Student Projects - Religious Studies


Project Name

The Gender-Specific Language of the Major Prophets of The Hebrew Bible: The Case of First and Second Isaiah

Project Description

Prophecy was one of the most important institutions in the Hebrew Bible. The prophet is regarded as the voice of the Lord, reminding the people of God’s commandments when they forget to follow the Law. This project takes a special look at how gendered imagery appears in the Book of Isaiah, a prophetic book that spans the longest period of time and is thought to have been edited during the postexilic period.

Gendered imagery in the Book of Isaiah is compared with gendered imagery from surrounding Near Eastern peoples and other biblical writings. These images include vivid rape imagery. Cities, personified as women, suffer terrible violation and humiliation during military invasion.
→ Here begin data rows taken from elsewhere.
/-- A claim from a standby state has completed (R375). -/
def State.takeover (s : State) : State :=
  let warm := s.dev.dstate = .warmStandby
  let heard := s.pair.repochHeard.getD s.fleet.roleEpoch
  let top := if precedes s.fleet.roleEpoch heard then heard else s.fleet.roleEpoch
  let s1 := { s with
    fleet := { s.fleet with roleEpoch := top + 1, epochStored := top + 1 }
    dev := { s.dev with eligible := false } }
  let s2 := s1.setPair fun p => { p with
    takeover := some (top + 1), nTakeover := bump p.nTakeover, tkFrom := some p.holdInAt, txSeq := p.rxSeq, ackSeq := p.rxSeq
    sent := s1.streamed, part := 0, snapAwait := false, buffered := [], window := true, windowT := none }
  let s3 := (((s2.enterRun).takeoverRoles).policyEvent 9 0 0 0).takeoverPhase warm
  let s4 := (List.finRange 8).foldl State.axisClaim s3
  s4.event .takeover [(top + 1).toNat]

/-! ### The interlock (R358 to R362) -/

/-- The claim completes (R360): a standby takes over; a unit that waited for its claim enters *Run*. -/
def State.claimDone (s : State) : State :=
  let s1 := (s.setPair fun p => { p with sampling := false, claimDone := true, claimed := true }).event .claim []
  if s1.standby then s1.takeover
  else if s1.dev.target = some .run && s1.dev.cause = 0 then s1.enterRunFresh
  else s1

/-- PAIR_HOLD_IN has changed (R358, R360 to R362): the gate follows; a race in the sample is lost at position 1 and outlasted at
position 0; a unit that waited for its claim becomes a standby when its partner holds. -/
def State.holdInSet (s : State) (asserted : Bool) : State :=
  let s1 := s.setPair fun p => { p with
    holdIn := asserted, holdInAt := s.tb5ns, conflict := p.conflict && asserted, swapRel := if asserted then none else p.swapRel }
  if asserted then
    let s2 := s1.gateShut
    if s2.pair.sampling && s2.pair.pos then
      ((s2.holdRelease).setPair fun p => { p with race := true }).event .raceLost []
    else if s2.pair.sampling then s2.setPair fun p => { p with sampling := false }
    else if s2.dev.target = some .run && !s2.pair.holding && s2.dev.dstate ≠ .run then s2.enterStandby
    else s2.eligUpdate
  else if s1.pair.holding && !s1.pair.claimDone && !s1.pair.pos then s1.claimDone
  else s1.eligUpdate

/-- PAIR_HOLD_IN_CHANGE (R358). -/
def execPairHoldInChange (asserted : Bool) (s : State) : Result :=
  .next (if asserted = s.pair.holdIn then s else s.holdInSet asserted)

/-- CLAIM_ASSERT (R360): PAIR_HOLD_IN has read deasserted for 3 ms at position 0 or 9 ms at position 1. -/
def execClaimAssert (s : State) : Result :=
  if s.pairOn && s.pair.arm && !s.pair.holding && !s.pair.holdIn && !s.saf.safe then
    let s1 := s.reachNs (s.pair.holdInAt + if s.pair.pos then 9000000 else 3000000)
    .next (s1.setPair fun p => { p with
      holding := true, sampling := true, claimDone := false, claimAt := s1.tb5ns, kaAt := max p.kaAt s1.tb5ns })
  else .next s

/-- CLAIM_COMPLETE (R360): the 1 ms sample ends. -/
def execClaimComplete (s : State) : Result :=
  if s.pair.holding && s.pair.sampling then .next (s.reachNs (s.pair.claimAt + 1000000)).claimDone else .next s

/-- PAIR_KA_WRITE (R359, R390). -/
def execPairKaWrite (b : Bus) (key : BitVec 16) (s : State) : Result :=
  .next (s.guarded b 0x40100014 .write fun s => if key = 0x4B41 then s.setPair fun p => { p with kaAt := s.tb5ns } else s)

/-- PAIR_KA_TIMEOUT (R359): 15 ms without a feed. -/
def execPairKaTimeout (s : State) : Result :=
  if s.pair.holding then
    let s1 := s.reachNs (s.pair.kaAt + 15000000)
    .next (((s1.holdRelease).setPair fun p => { p with kaLost := true }).event .keepAliveLost [])
  else .next s

/-- HOLD_RELEASE (R359, R390): PAIR_CTRL.RELEASE. -/
def execHoldRelease (b : Bus) (s : State) : Result := .next (s.guarded b 0x40100000 .write State.holdRelease)

/-- HOLD_CONFLICT (R362): PAIR_HOLD_IN has read asserted for more than 1 ms after the claim completed. -/
def execHoldConflict (s : State) : Result :=
  if s.pair.holding && s.pair.claimDone && s.pair.holdIn && !s.pair.conflict then
    let s1 := s.reachNs (max s.pair.holdInAt (s.pair.claimAt + 1000000) + 1000000)
    .next ((s1.setPair fun p => { p with conflict := true }).event .holdConflict [])
  else .next s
These images take on great detail in the writings of Second Isaiah (Isa 40-55) and serve to explain military defeat in theological terms. This project has also compared the imagery in Isaiah with other instances of gendered language in other prophetic writings, like Hosea and Jeremiah. Rhetorically, such images generate horror in the audience and urge the audience to reform its ways.

Of particular interest in this study is the metaphor of the birthing woman and its appearance in the literature of this time period. The laboring woman is a compared to warriors who struggle in life and death situations on the battlefield. The imagery of birthing does not point to the weakness or cowardice of a woman or man, but the imminent life-threatening event. The particular image of the birthing woman comes to be transformed in later apocalyptic contexts in more positive ways.

Project Outcomes

2009, Department Research Award in Religious Studies, Fairfield University ($1,000)

Iulia O. Basu, "The Harlot and the Mother: Gendered Metaphors in First and Second Isaiah." Published in the Journal of Theta Alpha Kappa 35.1 (2011): 22-50.